→ REQUIRED ACTION
Select all lines holding the word "length" from the entries that follow.

Collected data:

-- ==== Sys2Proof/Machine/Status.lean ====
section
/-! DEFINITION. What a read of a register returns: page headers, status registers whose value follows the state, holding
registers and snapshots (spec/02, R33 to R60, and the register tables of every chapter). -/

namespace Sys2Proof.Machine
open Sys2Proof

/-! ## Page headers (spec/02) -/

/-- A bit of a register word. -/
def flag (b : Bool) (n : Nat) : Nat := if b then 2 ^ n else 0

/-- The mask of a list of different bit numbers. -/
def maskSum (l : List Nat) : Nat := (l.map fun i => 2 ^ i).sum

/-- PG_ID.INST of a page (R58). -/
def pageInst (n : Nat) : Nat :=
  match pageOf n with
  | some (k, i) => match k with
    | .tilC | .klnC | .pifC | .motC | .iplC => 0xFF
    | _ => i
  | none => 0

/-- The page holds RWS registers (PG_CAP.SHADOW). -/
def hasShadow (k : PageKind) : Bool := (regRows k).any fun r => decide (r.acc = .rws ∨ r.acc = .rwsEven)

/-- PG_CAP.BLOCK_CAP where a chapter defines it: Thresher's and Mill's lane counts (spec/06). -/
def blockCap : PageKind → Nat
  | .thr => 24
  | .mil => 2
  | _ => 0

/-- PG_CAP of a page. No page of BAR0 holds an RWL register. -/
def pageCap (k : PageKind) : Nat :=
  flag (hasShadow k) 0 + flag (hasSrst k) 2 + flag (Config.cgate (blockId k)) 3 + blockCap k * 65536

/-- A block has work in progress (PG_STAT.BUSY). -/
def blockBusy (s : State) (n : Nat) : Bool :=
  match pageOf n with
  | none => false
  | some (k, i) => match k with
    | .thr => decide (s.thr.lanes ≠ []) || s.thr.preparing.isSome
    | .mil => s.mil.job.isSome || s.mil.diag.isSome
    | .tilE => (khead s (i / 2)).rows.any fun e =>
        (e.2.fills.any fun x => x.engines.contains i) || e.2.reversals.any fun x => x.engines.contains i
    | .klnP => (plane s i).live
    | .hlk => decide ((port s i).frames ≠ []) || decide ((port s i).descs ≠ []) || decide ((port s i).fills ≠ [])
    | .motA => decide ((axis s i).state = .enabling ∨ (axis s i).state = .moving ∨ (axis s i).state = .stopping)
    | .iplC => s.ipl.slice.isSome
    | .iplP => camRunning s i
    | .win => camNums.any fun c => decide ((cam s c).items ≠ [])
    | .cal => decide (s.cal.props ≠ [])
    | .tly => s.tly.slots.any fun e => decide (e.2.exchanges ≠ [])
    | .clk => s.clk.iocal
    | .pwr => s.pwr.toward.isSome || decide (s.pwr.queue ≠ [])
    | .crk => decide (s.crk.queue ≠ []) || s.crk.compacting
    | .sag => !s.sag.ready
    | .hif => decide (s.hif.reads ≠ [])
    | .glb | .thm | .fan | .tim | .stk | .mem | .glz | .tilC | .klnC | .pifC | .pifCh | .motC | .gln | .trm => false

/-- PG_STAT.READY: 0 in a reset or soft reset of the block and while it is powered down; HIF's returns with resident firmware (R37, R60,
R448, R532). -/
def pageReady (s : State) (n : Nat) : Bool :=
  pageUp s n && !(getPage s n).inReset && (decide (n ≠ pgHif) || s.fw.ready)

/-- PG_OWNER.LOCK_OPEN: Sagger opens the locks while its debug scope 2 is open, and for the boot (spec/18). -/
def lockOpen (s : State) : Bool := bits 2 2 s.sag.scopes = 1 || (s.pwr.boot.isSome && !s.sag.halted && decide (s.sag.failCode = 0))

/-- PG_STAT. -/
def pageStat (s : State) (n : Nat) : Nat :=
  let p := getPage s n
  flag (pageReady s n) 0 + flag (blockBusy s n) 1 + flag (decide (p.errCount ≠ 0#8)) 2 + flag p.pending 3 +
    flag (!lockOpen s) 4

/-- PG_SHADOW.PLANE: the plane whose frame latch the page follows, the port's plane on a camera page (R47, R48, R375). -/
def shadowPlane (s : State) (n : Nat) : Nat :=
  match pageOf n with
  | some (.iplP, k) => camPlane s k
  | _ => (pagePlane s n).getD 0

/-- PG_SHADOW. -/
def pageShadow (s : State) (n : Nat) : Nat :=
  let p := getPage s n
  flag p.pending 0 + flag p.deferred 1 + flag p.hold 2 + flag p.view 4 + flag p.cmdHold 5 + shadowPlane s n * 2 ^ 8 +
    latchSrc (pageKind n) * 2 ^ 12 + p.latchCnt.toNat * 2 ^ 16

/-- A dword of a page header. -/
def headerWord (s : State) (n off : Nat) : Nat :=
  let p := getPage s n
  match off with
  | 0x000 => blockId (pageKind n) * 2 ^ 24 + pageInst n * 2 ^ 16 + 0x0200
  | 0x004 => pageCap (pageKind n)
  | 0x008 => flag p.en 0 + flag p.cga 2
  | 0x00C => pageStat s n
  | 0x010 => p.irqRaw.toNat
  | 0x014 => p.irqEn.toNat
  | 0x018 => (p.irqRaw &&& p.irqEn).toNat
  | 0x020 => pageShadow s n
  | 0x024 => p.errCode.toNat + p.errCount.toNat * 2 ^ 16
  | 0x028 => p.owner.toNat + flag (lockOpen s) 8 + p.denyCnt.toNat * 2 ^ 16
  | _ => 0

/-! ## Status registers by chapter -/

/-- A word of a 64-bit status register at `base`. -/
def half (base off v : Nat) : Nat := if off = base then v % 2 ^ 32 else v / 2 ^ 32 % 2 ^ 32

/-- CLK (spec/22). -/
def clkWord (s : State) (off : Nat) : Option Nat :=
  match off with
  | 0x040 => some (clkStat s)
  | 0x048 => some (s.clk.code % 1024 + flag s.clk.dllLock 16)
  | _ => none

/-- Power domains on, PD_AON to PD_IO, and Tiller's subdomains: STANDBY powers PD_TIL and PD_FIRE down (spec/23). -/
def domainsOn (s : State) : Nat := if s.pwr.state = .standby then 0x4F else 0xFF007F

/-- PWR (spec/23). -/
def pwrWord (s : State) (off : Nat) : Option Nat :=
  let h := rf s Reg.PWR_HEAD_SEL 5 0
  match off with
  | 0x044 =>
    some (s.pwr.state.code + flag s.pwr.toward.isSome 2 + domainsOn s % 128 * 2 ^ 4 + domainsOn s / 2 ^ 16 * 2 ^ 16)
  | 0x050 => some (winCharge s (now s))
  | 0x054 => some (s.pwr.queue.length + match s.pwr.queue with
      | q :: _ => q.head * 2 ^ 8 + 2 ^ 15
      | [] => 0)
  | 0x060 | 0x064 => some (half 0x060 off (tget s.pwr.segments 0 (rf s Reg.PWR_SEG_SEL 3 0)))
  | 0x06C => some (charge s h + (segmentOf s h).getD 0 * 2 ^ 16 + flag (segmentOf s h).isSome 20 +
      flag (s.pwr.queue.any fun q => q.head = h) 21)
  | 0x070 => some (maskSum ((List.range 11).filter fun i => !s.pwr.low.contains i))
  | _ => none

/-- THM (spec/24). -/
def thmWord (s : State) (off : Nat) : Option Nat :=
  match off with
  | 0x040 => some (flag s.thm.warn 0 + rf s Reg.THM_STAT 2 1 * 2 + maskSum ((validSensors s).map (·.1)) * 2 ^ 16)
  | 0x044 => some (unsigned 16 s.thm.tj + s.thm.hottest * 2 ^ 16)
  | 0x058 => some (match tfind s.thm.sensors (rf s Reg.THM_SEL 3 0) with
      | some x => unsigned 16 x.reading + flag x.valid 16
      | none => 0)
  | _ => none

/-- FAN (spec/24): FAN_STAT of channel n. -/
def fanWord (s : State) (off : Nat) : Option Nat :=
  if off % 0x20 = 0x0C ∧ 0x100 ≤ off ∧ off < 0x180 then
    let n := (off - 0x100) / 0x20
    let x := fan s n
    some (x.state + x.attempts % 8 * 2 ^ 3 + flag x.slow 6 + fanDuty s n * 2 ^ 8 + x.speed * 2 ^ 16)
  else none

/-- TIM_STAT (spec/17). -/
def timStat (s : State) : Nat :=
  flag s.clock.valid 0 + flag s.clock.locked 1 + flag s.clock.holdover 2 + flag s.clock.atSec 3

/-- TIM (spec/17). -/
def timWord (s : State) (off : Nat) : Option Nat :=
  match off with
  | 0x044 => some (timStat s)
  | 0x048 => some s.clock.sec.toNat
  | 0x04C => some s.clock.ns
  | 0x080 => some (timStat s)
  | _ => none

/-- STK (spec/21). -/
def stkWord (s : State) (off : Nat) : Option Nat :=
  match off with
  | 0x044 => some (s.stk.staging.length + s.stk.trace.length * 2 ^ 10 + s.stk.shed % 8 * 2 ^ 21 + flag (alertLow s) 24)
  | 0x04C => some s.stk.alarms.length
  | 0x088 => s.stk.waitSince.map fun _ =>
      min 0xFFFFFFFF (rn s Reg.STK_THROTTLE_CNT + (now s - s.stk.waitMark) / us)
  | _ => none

→ SOLUTION FOR THIS EXERCISE
  | 0x054 => some (s.pwr.queue.length + match s.pwr.queue with
  | 0x044 => some (s.stk.staging.length + s.stk.trace.length * 2 ^ 10 + s.stk.shed % 8 * 2 ^ 21 + flag (alertLow s) 24)
  | 0x04C => some s.stk.alarms.length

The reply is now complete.